Nami Matsuyama

Personal information
- Born: 28 June 1998 (age 28) Kitakyushu, Fukuoka, Japan
- Height: 1.66 m (5 ft 5 in)

Sport
- Country: Japan
- Sport: Badminton
- Handedness: Right

Women's & mixed doubles
- Highest ranking: 2 (WD with Chiharu Shida, 8 November 2022) 77 (XD with Hiroki Midorikawa, 12 May 2026)
- Current ranking: 91 (XD with Hiroki Midorikawa, 8 September 2026)
- BWF profile

Medal record
Women's badminton
Representing Japan
Olympic Games
| Bronze medal – third place | 2024 Paris | Women's doubles |
World Championships
| Bronze medal – third place | 2025 Paris | Women's doubles |
Sudirman Cup
| Silver medal – second place | 2021 Vantaa | Mixed team |
| Bronze medal – third place | 2023 Suzhou | Mixed team |
| Bronze medal – third place | 2025 Xiamen | Mixed team |
Uber Cup
| Silver medal – second place | 2020 Aarhus | Women's team |
| Bronze medal – third place | 2022 Bangkok | Women's team |
| Bronze medal – third place | 2024 Chengdu | Women's team |
Asian Championships
| Silver medal – second place | 2025 Ningbo | Women's doubles |
Asian Games
| Bronze medal – third place | 2022 Hangzhou | Women's team |
Asia Team Championships
| Gold medal – first place | 2020 Manila | Women's team |
| Bronze medal – third place | 2024 Selangor | Women's team |
World Junior Championships
| Gold medal – first place | 2016 Bilbao | Girls' doubles |
| Bronze medal – third place | 2015 Lima | Girls' doubles |
| Bronze medal – third place | 2016 Bilbao | Mixed team |
Asian Junior Championships
| Bronze medal – third place | 2015 Bangkok | Girls' doubles |
| Bronze medal – third place | 2015 Bangkok | Mixed team |
| Bronze medal – third place | 2016 Bangkok | Mixed team |

Signature
- Nami Matsuyama's signature

= Nami Matsuyama =

Japanese badminton player

Nami Matsuyama (松山 奈未, Matsuyama Nami) is a Japanese badminton player affiliated with the Saishunkan team. She is the Women's Doubles bronze medalist at the 2024 Summer Olympics. Matsuyama helps the national team won the 2020 Asia Team Championships. She reached a career high as world number 2 in the BWF World rankings on 8 November 2022 with Chiharu Shida.

Matsuyama is the girls' doubles gold medalist at the 2016 World Junior Championships in Bilbao, Spain partnered with Sayaka Hobara. Matsuyama won her first senior international title in Thailand at the 2017 Smiling Fish International tournament with Chiharu Shida.

== Career ==
=== 2018–2020: Chinese Taipei Open–first World Tour title ===
Matsuyama began the 2018 season as a semi-finalist at the Swiss Open alongside partner Chiharu Shida. The pair reached their first BWF World Tour final at the Singapore Open, where they lost to teammates Ayako Sakuramoto and Yukiko Takahata. They also finished as runners-up to Sakuramoto and Takahata at the Akita Masters and the Bangka Belitung Indonesia Masters, while in the Vietnam Open they lose to Misato Aratama and Akane Watanabe.
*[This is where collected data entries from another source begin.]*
-- ==== Sys2Proof/Machine/Memory.lean ====
section
/-! DEFINITION. Home memory (R112, R118, R378, R396), translation (R137 to R145), code lines (R26 to R31) and the view of
phase-ordered memory (R122 to R125). -/

namespace Sys2Proof.Machine

/-! ### Homes -/

/-- The canonical form of a memory: addresses strictly rising, no byte listed that equals what an unlisted address reads as, 0. DESIGN CHOICE (log 2). -/
def Memory.wf (m : List Host.Cell) : Bool := Sparse.wf 0 m

/-- HBM4 channel index of a tier-2 line (R419). -/
def channelOf (pa : Nat) : Nat := (pa / 512) % 384

/-- Whether the DRAM die that holds an address is removed (R396). -/
def State.mappedOut (s : State) (pa : Nat) : Bool :=
  pa < Config.tier2Limit &&
    (let g := channelOf pa; (Sparse.get 0 s.plat.hbmMap (g / 32)).getLsbD (g % 32 / 2))

/-- Whether the aligned 8-byte word that holds an address is poisoned at its home. -/
def State.homePois (s : State) (pa : Nat) : Bool := setHas s.mem.pois (pa / 8) || s.mappedOut pa

/-- The value of a byte at its home (R112). -/
def State.homeByte (s : State) (pa : Nat) : Byte := Sparse.get 0 s.mem.bytes pa

/-- n bytes at their homes. -/
def State.homeBytes (s : State) (pa n : Nat) : List Byte := (List.range n).map fun i => s.homeByte (pa + i)

/-- The little-endian number of n bytes at their homes. -/
def State.homeLe (s : State) (pa n : Nat) : Nat := leNat (s.homeBytes pa n)

/-- Whether any of n bytes lies in a poisoned word. -/
def State.homePoisN (s : State) (pa n : Nat) : Bool :=
  (List.range ((pa % 8 + n + 7) / 8)).any fun i => s.homePois (pa / 8 * 8 + 8 * i)

/-- Whether an HBM4 stack is not enabled because its base die's firmware has not been verified (R398): it delivers nothing. DESIGN CHOICE (log 79). -/
def State.hbmOff (s : State) (pa : Nat) : Bool := decide (pa < Config.tier2Limit) && !s.plat.hbmOn.getLsbD (channelOf pa / 32)

/-- Whether the lower tier fails to deliver a line of the access (R118). -/
def State.homeFail (s : State) (pa n : Nat) : Bool :=
  (List.range ((pa % 128 + n + 127) / 128)).any fun i => setHas s.mem.failed (pa / 128 + i) || s.hbmOff ((pa / 128 + i) * 128)

/-- Writes bytes of one 512-byte block at their homes; a word that is replaced whole loses its poison; a removed die discards them (R118, R396). -/
def State.homePart (s : State) (pa : Nat) (bs : List Byte) : State :=
  if s.mappedOut pa then s
  else
    let lo := (pa + 7) / 8
    let hi := (pa + bs.length) / 8
    s.modM fun m => { m with bytes := writeBytes m.bytes pa bs, pois := m.pois.filter fun w => w < lo || hi ≤ w }

/-- Writes bytes at their homes, block by block: each block lies on one die (R396, R419). -/
def State.homeWrite (s : State) (pa : Nat) (bs : List Byte) : State :=
  if pa % 512 + bs.length ≤ 512 then s.homePart pa bs
  else (List.range ((pa % 512 + bs.length + 511) / 512)).foldl (fun s i =>
    let lo := max pa (512 * (pa / 512 + i))
    s.homePart lo ((bs.drop (lo - pa)).take (512 * (pa / 512 + i + 1) - lo))) s

/-- Writes the n bytes of a number at their homes. -/
def State.homeWriteLe (s : State) (pa n x : Nat) : State := s.homeWrite pa (leBytes n x)

/-! ### Compressed frames (R175, R177 to R179) -/

/-- Whether an expansion port is in NVMe mode (R393). -/
def State.nvme (s : State) (n : Nat) : Bool := (Sparse.get 0 s.plat.expmode n).getLsbD 0

/-- The expansion port in CXL mode whose compressible aperture holds an address (R177, R393, R395). The spec gives registers for the apertures of the
ports only: none lies in an HBM4 stack. DESIGN CHOICE (log 38). -/
def State.aperture (s : State) (pa : Nat) : Option Nat :=
  (List.range 4).find? fun n =>
    let r := Sparse.get 0 s.plat.expap n
    let base := (r &&& 0x000FFFFFFFFFF000#64).toNat
    let size := (r.extractLsb' 0 12).toNat * 2 ^ 30
    !s.nvme n && base ≤ pa && pa < base + size

/-- Slots a block needs, by its non-zero words (R178). -/
def blockNeed (bs : List Byte) : Nat :=
  let nz := (List.range 64).countP fun i => ((bs.drop (8 * i)).take 8).any (· != 0)
  if nz = 0 then 0 else if nz ≤ 55 then (8 + 8 * nz + 63) / 64 else 8

/-- Charges d slots of a tier to a context, or refuses (R175). -/
def State.charge (s : State) (ctx : BitVec 12) (pa : Nat) (d : Int) : Except (BitVec 8) State :=
  let cxl := Config.tier2Limit ≤ pa
  let q := if cxl then (s.ctx ctx).qcxl else (s.ctx ctx).qhbm
  let used : Int := (q.extractLsb' 24 40).toNat
  let limit : Int := (q.extractLsb' 0 24).toNat
  if d > 0 && limit != 0 && limit * 16384 < used + d then .error 0x0B
  else
    let n := (max 0 (used + d)).toNat
    let q' : Word := (BitVec.ofNat 40 n) ++ (q.extractLsb' 0 24)
    .ok (s.modX ctx fun x => if cxl then { x with qcxl := q' } else { x with qhbm := q' })

/-- Whether a block lies in a frame that its metadata calls compressed (R177). The mode is kept by block, so that a frame of which CMPX has converted
some blocks has both. DESIGN CHOICE (log 38). -/
def State.isCompressed (s : State) (blk : Nat) : Bool := (Sparse.find s.mem.comp blk).any fun b => !b.raw

/-- d more slots of a port's pool in use. Raw frames that were never compressed hold theirs from the start. DESIGN CHOICE (log 38). -/
def addUse (m : Sparse Int) (port : Nat) (d : Int) : Sparse Int := Sparse.put 0 m port (Sparse.get 0 m port + d)

/-- d more slots of a port's overflow reserve in use. -/
def addResv (m : Sparse Nat) (port : Nat) (d : Int) : Sparse Nat := Sparse.put 0 m port ((Sparse.get 0 m port : Nat) + d).toNat

/-- Whether a base-die transaction on the block of an address is rolled back (R181): until the block is written back. Tier 3 has no base die. DESIGN
CHOICE (log 70). -/
def State.txBack (s : State) (pa : Nat) : Bool := setHas s.mem.rollb (pa / 512) && decide (pa < Config.tier2Limit)

/-- Whether the pool, the reserve of a port holds n more slots (R179). -/
def State.poolHas (s : State) (port n : Nat) : Bool := Sparse.get 0 s.mem.pool port + n ≤ Config.poolSlots port
def State.resvHas (s : State) (port n : Nat) : Bool := Sparse.get 0 s.mem.resv port + n ≤ Config.reserveSlots port

/-- Claims what one block of a compressed frame needs more than it holds (R179): from the pool; else the block moves raw into the reserve; else
the write is refused. Other blocks need nothing. -/
def State.claimBlock (s : State) (ctx : BitVec 12) (blk : Nat) (bs : List Byte) : Except (BitVec 8) State :=
  match Sparse.find s.mem.comp blk, s.aperture (512 * blk) with
  | some b, some p =>
    let need := blockNeed bs
    if need ≤ b.slots then .ok s
    else if s.poolHas p (need - b.slots) then
      (s.charge ctx (512 * blk) ((need : Int) - b.slots)).map fun s => s.modM fun m =>
        { m with comp := Sparse.ins m.comp blk ⟨need, false, ctx, false⟩, pool := addUse m.pool p ((need : Int) - b.slots) }
    else if s.resvHas p 8 then
      (s.charge ctx (512 * blk) (8 - (b.slots : Int))).map fun s => s.modM fun m =>
        { m with comp := Sparse.ins m.comp blk ⟨8, true, ctx, false⟩, pool := addUse m.pool p (-(b.slots : Int)), resv := addResv m.resv p 8 }
    else .error 0x0C
  | _, _ => .ok s

/-- Claims for a write of bytes, block by block; a refusal claims nothing. -/
def State.claim (s : State) (ctx : BitVec 12) (pa : Nat) (bs : List Byte) : Except (BitVec 8) State :=
  (List.range ((pa + bs.length + 511) / 512 - pa / 512)).foldlM (fun (s : State) i =>
    let blk := pa / 512 + i
    if (Sparse.find s.mem.comp blk).isNone then .ok s
    else s.claimBlock ctx blk ((List.range 512).map fun j =>
      let a := 512 * blk + j
      if pa ≤ a && a < pa + bs.length then bs.getD (a - pa) 0 else s.homeByte a)) s

/-- A write of a context at its home (R112, R179): refused whole, or performed whole. -/
def State.store (s : State) (ctx : BitVec 12) (pa : Nat) (bs : List Byte) : Except (BitVec 8) State :=
  (s.claim ctx pa bs).map fun s => s.homeWrite pa bs

/-- Marks the words of n bytes as poisoned at their homes (R168: copies carry poison). -/
def State.homeSetPois (s : State) (pa n : Nat) : State :=
  s.modM fun m => { m with pois := (List.range ((pa % 8 + n + 7) / 8)).foldl (fun l i => setIns l (pa / 8 + i)) m.pois }

/-! ### The walk (R137 to R140) -/

/-- A page-table entry's fields (R139). -/
def pteV (e : Nat) : Bool := e.testBit 0
def pteLeaf (e : Nat) : Bool := e.testBit 1
def pteR (e : Nat) : Bool := e.testBit 2
def pteW (e : Nat) : Bool := e.testBit 3
def pteX (e : Nat) : Bool := e.testBit 4
def pteT (e : Nat) : Bool := e.testBit 5
def pteCh (e : Nat) : Bool := e.testBit 6
def pteCls (e : Nat) : Nat := (e >>> 7) % 4
def pteCmp (e : Nat) : Nat := (e >>> 9) % 4
def pteKey (e : Nat) : Nat := (e >>> 52) % 256
def ptePa (e : Nat) : Nat := ((e >>> 12) % 2 ^ 40) <<< 12

/-- CheckReserved of R138: whether a valid entry raises RSVPTE at its level (R140). -/
def pteReserved (e lvl : Nat) : Bool :=
  (e >>> 60) % 16 != 0 || e.testBit 11 || (pteLeaf e && lvl ≥ 2) || (!pteLeaf e && lvl = 0) ||
  (!pteLeaf e && (pteKey e != 0 || pteCmp e != 0 || pteCls e != 0 || pteCh e || pteT e || pteX e || pteW e || pteR e)) ||
  (pteLeaf e && lvl = 1 && (e >>> 12) % 2 ^ 9 != 0) ||
  pteCls e = 3 || pteCmp e ≥ 2 || (pteW e && !pteR e) || (pteX e && pteCls e != 0)

/-- Index of an address at a level (R137). -/
def vaIndex (va : Nat) (lvl : Nat) : Nat := (va >>> (12 + 9 * lvl)) % 512

/-- A leaf as a walk ends at it: the entry, its level and its address. -/
structure Leaf where
  e : Nat
  lvl : Nat
  at_ : Nat
  deriving DecidableEq, Repr

/-- The walk of R138 from a table, `lvl` levels above the lowest still to read; the walk-cache entries it installs (R143). DESIGN CHOICE (log 75). -/
def walkFrom (s : State) (ctx : BitVec 12) (va : Nat) : Nat → Nat → List WcE → List WcE × Except (BitVec 8 × Nat) Leaf
  | lvl, table, fills =>
    let at_ := table + 8 * vaIndex va lvl
    let e := s.homeLe at_ 8
    if s.homePois at_ then (fills, .error (cPOISON, lvl))
    else if !pteV e then (fills, .error (cPAGE, lvl))
    else if pteReserved e lvl then (fills, .error (cRSVPTE, lvl))
    else if pteLeaf e then (fills, .ok ⟨e, lvl, at_⟩)
    else match lvl with
      | 0 => (fills, .error (cRSVPTE, 0))
      | l + 1 => walkFrom s ctx va l (ptePa e) (⟨ctx, BitVec.ofNat 3 lvl, va >>> (12 + 9 * lvl), ptePa e⟩ :: fills)
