/-- One step of the adjoint of MMA. -/
def mmaAdjStep (k : Cmd) (g : MmaAdj) (acc ta tb : Bool) (row0 col0 : Nat) (u : Nat) : E FFlags := do
  let a := k.d 0
  let b := k.d 1
  if u < g.totalA then
    let strip := u / g.stepsA
    let c := u % g.stepsA
    let k0 := 128 * strip
    let kn := min 128 (g.k - k0)
    if c = g.stepsA - 1 then
      match g.ga with
      | some ga => addStrip acc ga (fun i j => opAt ta i (k0 + j)) (gridCells g.m kn)
      | none => pure 0
    else
      if c = 0 then clearBank acc else pure ()
      let w := min 32 (g.n - 32 * c)
      let av ← eGrid (fun i j => gradC k row0 col0 i (32 * c + j)) g.m w
      -- B transposed: element (n, k); its groups run along the chunk where the tile itself is read
      if isWeight (dFmt b) && tb then
        let bv ← eGrid (fun i j => do
          let x ← eElem b (32 * c + i) (k0 + j)
          let sc ← eBytes (dSpace b) (dScaleAt b c (k0 + j)) 2
          pure (codeVal (dFmt b) x (leNat sc))) w kn
        let gs ← eRow (fun j => do let sc ← eBytes (dSpace b) (dScaleAt b c (k0 + j)) 2; pure (scaleVal (leNat sc))) kn 0
        chunkInto k acc 0 0 g.m kn ⟨av, bv, some gs⟩
      else
        let bv ← eGrid (fun i j => let (r, cc) := opAt tb (k0 + j) (32 * c + i); eVal b r cc) w kn
        chunkInto k acc 0 0 g.m kn ⟨av, bv, none⟩
  else
    let u := u - g.totalA
    let strip := u / g.stepsB
    let c := u % g.stepsB
    let k0 := 128 * strip
    let kn := min 128 (g.k - k0)
    if c = g.stepsB - 1 then
      match g.gb with
      | some gb => addStrip acc gb (fun i j => opAt tb (k0 + i) j) (gridCells kn g.n)
      | none => pure 0
    else
      if c = 0 then clearBank acc else pure ()
      let w := min 32 (g.m - 32 * c)
      let sz := elemBits (dFmt a) / 8
      -- A transposed, from the popped residual in logical row order
      let resA (i kx : Nat) : E (Num × FFlags) := do pure (elemVal (dFmt a) (leNat (← eResAt k ((i * g.k + kx) * sz) sz)), 0)
      let av ← eGrid (fun i j => resA (32 * c + j) (k0 + i)) kn w
      let bv ← eGrid (fun i j => gradC k row0 col0 (32 * c + i) j) w g.n
      chunkInto k acc 0 0 kn g.n ⟨av, bv, none⟩

/-- The adjoint of MMA (R266): its gradient tiles and the window bound to the accumulator pass the checks of every tile (R62, R63). -/
def adjMma (k : Cmd) (acc ta tb : Bool) (row0 col0 : BitVec 7) (s : State) : Prog :=
  let g := mmaAdj k ta tb
  let chk : E Unit := do
    let s ← enow
    let gs := g.ga.toList ++ g.gb.toList
    echeck (operandFault ((gs ++ k.descs.drop 2).map fun d => (d, [1])) (gs.any (destIllop s)))
    efailIf (gs.any fun d => meetsTop s.core.t (abRanges d)) cBLKOP
  if (k.descs[2]?).isNone then .ok s k.upc
  else checkedElems .mf chk g.total k.upc (mmaAdjStep k g acc ta tb row0.toNat col0.toNat) s

/-! ### Routing -/

/-- MMA (R248). -/
def execMma (tk : Tok) (acc ta tb : Bool) (dA dB : DCode) (row0 col0 : BitVec 7) (s : State) : Out :=
  routed (.mma tk acc ta tb dA dB row0 col0) (pure ()) s

/-- MZERO (R250). -/
def execMzero (tk : Tok) (acc : Bool) (s : State) : Out := routed (.mzero tk acc) (pure ()) s

/-- MZERO.cb (R250). -/
def execMzeroCb (tk : Tok) (acc : Bool) (dC : DCode) (s : State) : Out := routed (.mzeroCb tk acc dC) (pure ()) s

/-- MSWAP (R252). -/
def execMswap (tk : Tok) (acc : Bool) (s : State) : Out := routed (.mswap tk acc) (pure ()) s

/-- MST (R253). -/
def execMst (tk : Tok) (dD : DCode) (acc add sat : Bool) (rm : RM) (df : BitVec 4) (row0 col0 : BitVec 7) (s : State) : Out :=
  routed (.mst tk dD acc add sat rm df row0 col0) (pure ()) s

/-- MCKS (R259). -/
def execMcks (tk : Tok) (acc ta tb : Bool) (dA dB : DCode) (row0 col0 : BitVec 7) (s : State) : Out :=
  routed (.mcks tk acc ta tb dA dB row0 col0) (pure ()) s

/-- MCKV (R260). -/
def execMckv (tk : Tok) (acc rpl : Bool) (off : BitVec 14) (s : State) : Out := routed (.mckv tk acc rpl off) (pure ()) s

/-- MFIX (R262). -/
def execMfix (tk : Tok) (acc : Bool) (s : State) : Out := routed (.mfix tk acc) (pure ()) s

/-- MTM (R256). -/
def execMtm (tk : Tok) (s : State) : Out := routed (.mtm tk) (pure ()) s

/-- MTE (R256). -/
def execMte (tk : Tok) (s : State) : Out := routed (.mte tk) (pure ()) s

/-- WGRP (R251). -/
def execWgrp (tk : Tok) (acc : Bool) (n : BitVec 7) (s : State) : Out := routed (.wgrp tk acc n) (pure ()) s

end Sys2Proof.Machine
end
Matsuyama and Shida secured their first World Tour title at the Chinese Taipei Open by defeating Ayane Kurihara and Naru Shinoya. They ended the season ranked as world number 13.

In 2019, Matsuyama and Shida won two titles at the U.S. Open and Korea Masters. They were also finalists at the Spain Masters and Swiss Open. During the 2020 season, Matsuyama was selected for the Japanese squad at the Asia Women's Team Championships, helping the team win gold against South Korea. On the World Tour, Matsuyama and Shida’s best result was a semi-final appearance at the Malaysia Masters.

=== 2021: Two titles at the Indonesia Badminton Festival ===
Following tournament disruptions caused by the COVID-19 pandemic, Matsuyama was selected for the Japanese squad at the Sudirman in Finland and Uber Cup in Denmark. She helped the team secure silver medals in both competitions. Partnering with Shida, she claimed back-to-back titles at the Indonesia Masters and Indonesia Open. The pair reached the final of the season-ending BWF World Tour Finals in Bali, finishing as runners-up. Matsuyama and Shida concluded the year by making their debut at the World Championships in Huelva, reaching the quarter-finals. Following these results, the pair entered the top 10 in the BWF world ranking.

=== 2022–2023: All England Open title, and world #2 ===
Started the 2022 season as world number 7, Matsuyama and Shida won the All England Open title beating Zhang Shuxian and Zheng Yu in the final. They competed in the Asian Championships, but were eliminated in the quarter-finals to Chen Qingchen and Jia Yifan. The pair won their second title of the year in the Thailand Open by defeating Mayu Matsumoto and Wakana Nagahara in the final. Their good performance continue in the Indonesia Open triumph over Yuki Fukushima and Sayaka Hirota. They also made a history as the first ever women's doubles to win three consecutive BWF World Tour Super 1000 event. The duo then reached the finals in the Malaysia Masters, but have not been able to beat the world number 1 women's doubles pairing Chen and Jia. They qualified to compete in the World Championships, but their pace were stopped in the quarter-finals to Kim So-yeong and Kong Hee-yong. Matsuyama and Shida reached their career high as world number 2 in the BWF world ranking in November 2022.

In early 2023, Matsuyama and Shida won the India Open via walkover after Chen and Jia withdrew due to Chen's illness. Matsuyama and Shida then suffered five consecutive defeats from the South Korean new pairing Baek Ha-na and Lee So-hee; in the finals of the German Open, quarter-finals of the Malaysia Masters and Singapore Open, second round of the All England Open, and also in the first round of the Asian Championships. They then finally topped the podium at the Canada Open after won the final against Matsumoto and Nagahara. Chen and Jia are still too tough for Matsuyama and Shida. They have lost all of five meetings in the second half of the season; in the quarter-finals of the Japan Open, World Championships, and Asian Games; semi-finals of the China Open; and then in the final of the Denmark Open. The duo then won their third title of the year in the China Masters. Matsuyama and Shida qualified to compete in the year-end finals tournament, the BWF World Tour Finals, reaching to the semi-finals, where they were defeated again by Baek and Lee.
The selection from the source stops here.